While romancing, Madhavan plays the same music, and the doctor who was passing by hears it and comes with his daughters and sons-in-law. and they forcefully take him. Madhavan tries to leave but is given sedation. One of the sons-in-law is a police officer, and the other is a doctor, and they are able to arrest Meesaikarar, who comes to release Madhavan. The doctor shows the photograph of the dead Madhavan and the newspaper articles reporting the kidnap of Vignesh to the people in the circus tent. Meesaikarar is released under the condition that they would leave the city within 48 hours. Meesaikarar is also furious and says that he will marry off his daughter within 48 hours and his son would curse him for being his father. Kannas and Kadalas come to Madhavan's house, and she stops them. She requests Kannas and Kadalas not to take her son back to the streets. Kannas and Kadalas reveal the love between Madhavan and Rani and also tell her that Madhavan would be happy only with Rani. The doctor also decides to leave the city the next morning. Madhavan sees the door of his bedroom opened. He is successful in getting out of the house through the back door but is shocked to see her there. She tells him that she was the one who opened all doors for him because she could not see him sad. She asks him to run with Rani. The mother blesses her son and he leaves. But when he reaches the circus tent, he is badly beaten up by Meesaikarar and his party. Rani is not allowed to leave. Kannas and Kadalas take Madhavan from there and help Rani run away with Madhavan. But Meesaikarar finds them. He tries to kill Madhavan but cannot.

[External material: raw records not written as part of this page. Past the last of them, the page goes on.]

-- ==== Sys2Proof/Machine/Engine.lean ====
section
/-!
DEFINITION. The engine queues of a workgroup, its tags and guard slots (13 R267 to R276, R285 to R288): the issue of a command,
its admission to a queue, and the tag and guard instructions; and the issue of the copy commands (13 R279 to R284).
-/
namespace Sys2Proof

/-- The fields of a format-E command. -/
def Instr.fmtE : Instr → Option FmtE
  | .cpya f | .cpyt f | .cpyg f | .qfence f | .mma f | .mmar f | .mzero f | .mldacc f | .mdrain f | .mtrn f | .coll f
  | .collx f => some f
  | _ => none

/-- The command is a collective's. -/
def Instr.isColl : Instr → Bool
  | .coll _ | .collx _ => true
  | _ => false

/-- The command is a QFENCE. -/
def Instr.isFence : Instr → Bool
  | .qfence _ => true
  | _ => false

/-- The number of a queue (Table 13.1). -/
def QueueName.no : QueueName → Nat
  | .mq => 0
  | .cq n => 1 + n.val
  | .xq => 5

end Sys2Proof
namespace Sys2Proof.Machine
open Sys2Proof

/-! ### Tags (R270) -/

/-- A command that names the tag issues. -/
def Tag.enter (t : Tag) (coll : Bool) : Tag :=
  if t.pending = 0 then { pending := 1, pod := coll } else { t with pending := t.pending + 1, pod := t.pod || coll }

/-- A command that names the tag completes. Of two trap requests the lower code is kept. -/
def Tag.finish (t : Tag) (st code : Nat) (trap : Bool) : Tag :=
  { pending  := t.pending - 1
    status   := max t.status st
    fcode    := if st = 2 then (if t.fcode = 0 then code else min t.fcode code) else t.fcode
    trappend := t.trappend || trap
    code     := if trap then (if t.trappend then min t.code code else code) else t.code
    pod      := t.pod }

/-- The tag is set. -/
def Tag.isSet (t : Tag) : Bool := t.pending == 0

/-- Change a tag of a workgroup. -/
def State.updTag (s : State) (u : Nat) (t : Option (Fin 64)) (g : Tag → Tag) : State :=
  match t with
  | none => s
  | some t => s.updWg u (fun x => { x with tags := updNth x.tags t.val g })

/-! ### Queues (R267, R388) -/

/-- The fields of an entry's command. -/
def QEntry.fields (e : QEntry) : FmtE :=
  e.cmd.fmtE.getD { guard := .always, cf := .none, ru := false, tag := none, slot := none, queue := .mq, sa := .imm, sb := .imm,
                    sc := .imm, sub := 0, imm := 0 }

/-- A queue of a workgroup, its head first. -/
def Wg.queue (g : Wg) (q : QueueName) : List QEntry := nth g.queues q.no []

/-- Change a queue of a workgroup. -/
def State.updQueue (s : State) (u : Nat) (q : QueueName) (g : List QEntry → List QEntry) : State :=
  s.updWg u (fun x => { x with queues := tweakNth [] x.queues q.no g })

/-- Change an entry of a queue. -/
def State.updEntry (s : State) (u : Nat) (q : QueueName) (id : Nat) (g : QEntry → QEntry) : State :=
  s.updQueue u q (fun l => l.map (fun e => if e.uid == id then g e else e))

/-- The head of a queue: the first entry, or the first of xq that has not been accepted (R269, R347). -/
def Wg.head (g : Wg) (q : QueueName) : Option QEntry := (g.queue q).find? (fun e => !e.accepted)

/-- The matrix entries entered on a core, QFENCE entries apart (R388). -/
def State.matrixEntries (s : State) (c : CoreId) : Nat :=
  (s.wgs.filter (fun g => g.core == c)).foldl (fun n g => n + ((g.queue .mq).filter (fun e => !e.cmd.isFence)).length) 0

/-- The collective entries of a context that a die's engine has accepted and that have not completed (R347). -/
def State.collHeld (s : State) (ctx d : Nat) : Nat :=
  (s.comms.filter (fun c => c.desc.ctx == ctx)).foldl (fun n c =>
    n + (c.entries.filter (fun e => e.die == d)).length + (c.cancels.filter (fun e => e.die == d)).length) 0

/-- A queue has a place for a command: fewer than 32 entries hold one, the matrix engine has fewer than 64, and a die's collective
engine fewer than 1,024 of the context (R267, R388, R347). The release that a COLL's issue is must be possible (R348, R240). -/
def State.hasRoom (s : State) (u : Nat) (e : QEntry) : Bool :=
  match s.wg? u with
  | none => false
  | some g =>
    let q := e.fields.queue
    decide (((g.queue q).filter (fun x => !x.accepted)).length < 32)
      && (q != .mq || e.cmd.isFence || decide (s.matrixEntries g.core < 64))
      && (!e.cmd.isColl || (decide (s.collHeld g.ctx g.core.die < 1024) && !s.releaseStalls g.core .pod))

/-- A COLL names a key whose previous use by a COLL of this member has not completed: an entry of it is on some xq of its context (R342). -/
def State.keyUsed (s : State) (u : Nat) (e : QEntry) : Bool :=
  match e.cmd, s.wg? u with
  | .coll _, some g => s.wgs.any (fun x => x.ctx == g.ctx && (x.queue .xq).any (fun y => match y.cmd with
      | .coll _ => fieldNat y.c 0 12 == fieldNat e.c 0 12 && y.fields.imm == e.fields.imm
      | _ => false))
  | _, _ => false

/-- The entries that wait for a place in a queue of a workgroup. -/
def waitsForQueue (q : QueueName) (x : Wait) : Bool :=
  match x.kind with
  | .queueFull e => e.fields.queue == q
  | _ => false

/-- The runs of a workgroup that wait for a place in a queue, in the order in which they are served. -/
def State.queueWaits (s : State) (u : Nat) (q : QueueName) : List (RunRef × Wait) :=
  let ws := s.warps.filter (fun w => w.wg == u)
  let a := ws.flatMap (fun w => (w.waits.filter (fun x => waitsForQueue q x && x.mask == w.runAt x.pc)).map (fun x =>
    (({ loc := w.loc, handler := false, pc := x.pc } : RunRef), x)))
  let b := ws.flatMap (fun w => match s.hrun? w.loc with
    | some h => (h.waits.filter (waitsForQueue q)).map (fun x => (({ loc := w.loc, handler := true, pc := x.pc } : RunRef), x))
    | none => [])
  sortBy (fun x y => decide (x.2.since ≤ y.2.since)) (a ++ b)

/-- The latch after an MMAR (R292). -/
def latchAfter (e : QEntry) (old : Option Latch) : Option Latch :=
  match e.cmd with
  | .mmar f =>
    if f.ru then some { bytes := e.latch, name := (match f.sc with | .uni k => k.val | .imm => 255), fmt := f.sub.toNat % 8,
                        balt := bitAt f.sub 3 }
    else none
  | _ => old

/-- The issue of a COLL is a release at pod scope (R348), and commits the context's open checkpoint interval (R396). -/
def State.collIssue (s : State) (u : Nat) (cmd : Instr) : State :=
  match cmd, s.wg? u with
  | .coll _, some g =>
    (s.release g.core .pod).updCtx g.ctx (fun c => { c with interval := c.interval.map (fun v =>
      { v with fresh := false, log := [] }) })
  | _, _ => s

/-- The warp's latch after the issue of a command, at which an MMAR reads it, fills it or leaves it empty (R292). -/
def State.takeLatch (s : State) (e : QEntry) : State :=
  { s with warps := s.warps.map (fun (w : Warp) => if w.uid == e.warp then { w with latch := latchAfter e w.latch } else w) }

/-- A command is entered in its queue, acts on its tag and sets its flag (R267, R270, R102). A COLL that names a key in use is entered nowhere:
it completes at once with status 2 (R342). -/
def State.enter (s : State) (u : Nat) (e : QEntry) : State :=
  let (id, s) := s.fresh
  let f := e.fields
  let used := s.keyUsed u e
  let s := s.collIssue u e.cmd
  let s := s.updTag u f.tag (fun t => t.enter e.cmd.isColl)
  if used then s.updTag u f.tag (fun t => t.finish 2 0x0C false)
  else
    let s := s.updQueue u f.queue (fun l => l ++ [{ e with uid := id }])
    match e.flag with
    | some (l, h, k) => s.flagUp l h (some k)
    | none => s

/-- A unit that has retired has returned its resources, and only its entries of xq are left (R407). -/
def Wg.gone (g : Wg) : Bool := g.retired && g.slices.isEmpty

/-- A retired unit whose entries have all completed leaves no trace. -/
def State.forgetGone (s : State) : State := { s with wgs := s.wgs.filter (fun g => !(g.gone && g.queues.all (·.isEmpty))) }

/-- An entry leaves its queue with a status: its flag clears and its tag completes (R270, R276, R102). -/
def State.finishEntry (s : State) (u : Nat) (q : QueueName) (e : QEntry) (st code : Nat) (trap : Bool) : State :=
  let s := (s.updQueue u q (fun l => l.filter (fun x => x.uid != e.uid))).forgetGone
  let s : State := match e.flag with
    | some (l, h, k) => if (s.warp? l).any (fun (w : Warp) => w.uid == e.warp) then s.flagDown l h (some k) else s
    | none => s
  s.updTag u e.fields.tag (fun t => t.finish st code trap)

/-- The generation of a guard slot that is current: its number (R272). -/
def Wg.currentGen (g : Wg) (k : Nat) : Nat := (nth g.guards k []).length - 1

/-- What a generation of a slot is resolved to. -/
def Wg.genOf (g : Wg) (b : Nat × Nat) : Option Bool := nth (nth g.guards b.1 []) b.2 none

/-! ### Issuing a command (R274) -/

/-- The operands of a command beyond a workgroup's allotment make it illegal (R87). -/
def Wg.permits (g : Wg) (f : FmtE) : Bool :=
  (match f.tag with | some t => decide (t.val < g.tags.length) | none => true)
  && (match f.slot with | some k => decide (k.val < g.guards.length) | none => true)

/-- The entries that a QFENCE awaits: those of its named queues, its own apart; on xq, whose entries leave the queue's order when they are
accepted, those of its own queue too, which complete later (R288, R347). -/
def Wg.fenced (g : Wg) (f : FmtE) : List Nat :=
  ([QueueName.mq, .cq 0, .cq 1, .cq 2, .cq 3, .xq].filter (fun q =>
      if q == f.queue then q == .xq else f.imm.getLsbD q.no)).flatMap
    (fun q => (g.queue q).map (·.uid))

After getting accepted by both families, Rani and Madhavan are getting married that day and all are invited to the marriage. When Kannas and Kadalas and their gang reach for the marriage, they are stopped at the gate. When they try to reach to Madhavan, they are stopped by his relatives. Kannas and Kadalas bid a tearful farewell to Madhavan, saying that their place is in the streets and they leave. While leaving, they leave a gift with the watchman for Madhavan. Madhavan's brothers-in-law stop the watchman, open the gift and find it is the trumpet. They throw the trumpet away, and it falls in front of Kannas and Kadalas. They take the trumpet and play the same tune. Madhavan comes from the house and he is welcomed to his marriage. He scolds his relatives for those kindnesses. Kannas and Kadalas then take their bag where they put waste materials and leave the place.

==Production==
The film is directed by debutant S. Ramu, who apprenticed under directors S. A. Chandrasekhar, Vincent Selva, A. Venkatesh and Thaha. A 17-day shooting was scheduled at the Gemini Circus in Chennai. Five hundred junior artistes too part in the scenes where even a couple of fight scenes and songs were picturised. The climax scene, where the eloped lovers are chased by the police and Anandraj's men, were shot in the Thalakkonam forest areas. It took 10 days and three cameras to shoot the scenes. The stunts were choreographed by Power Fast, and the camera cranked by Ravishanker.

==Soundtrack==
Music was composed by Bharani.

| No. | Song | Singers | Lyrics |
| 1 | "Kabuliwala" | P. Jayachandran | Muthulingham |
| 2 | "Karuvakattu" | Krishnaraj, Malathy | Yugabharathi |
| 3 | "Podavai Vaangi" |
| 4 | "Kottu Kottu" | Manikka Vinayagam, Mahathi | Kalaikumar |
| 5 | "Paal Nilavile" | P. Jayachandran | Snehan |
| 6 | "Vaada Vaada" | Anita Udeep | Newton |

==Reception==
S. R. Ashok Kumar of The Hindu said, "Producer S. V. Thangaraj should have refrained from acting, as he is yet to learn the basics. Ilavarasu has excelled in his role as Kadalas. Manivannan as the Kaboolivala does a neat job while Anantharaj proves that he is one of the good performers who can handle any role with confidence. There is no need for `Kutty' Radhika, endowed with a charming face, to resort to heavy makeup which only produces the opposite effect. Ramana as the hero is convincing". Cinesouth wrote "For S.Ramu who had written the screenplay and directed the movie this film is his maiden effort. But this may well turn out to be the last one".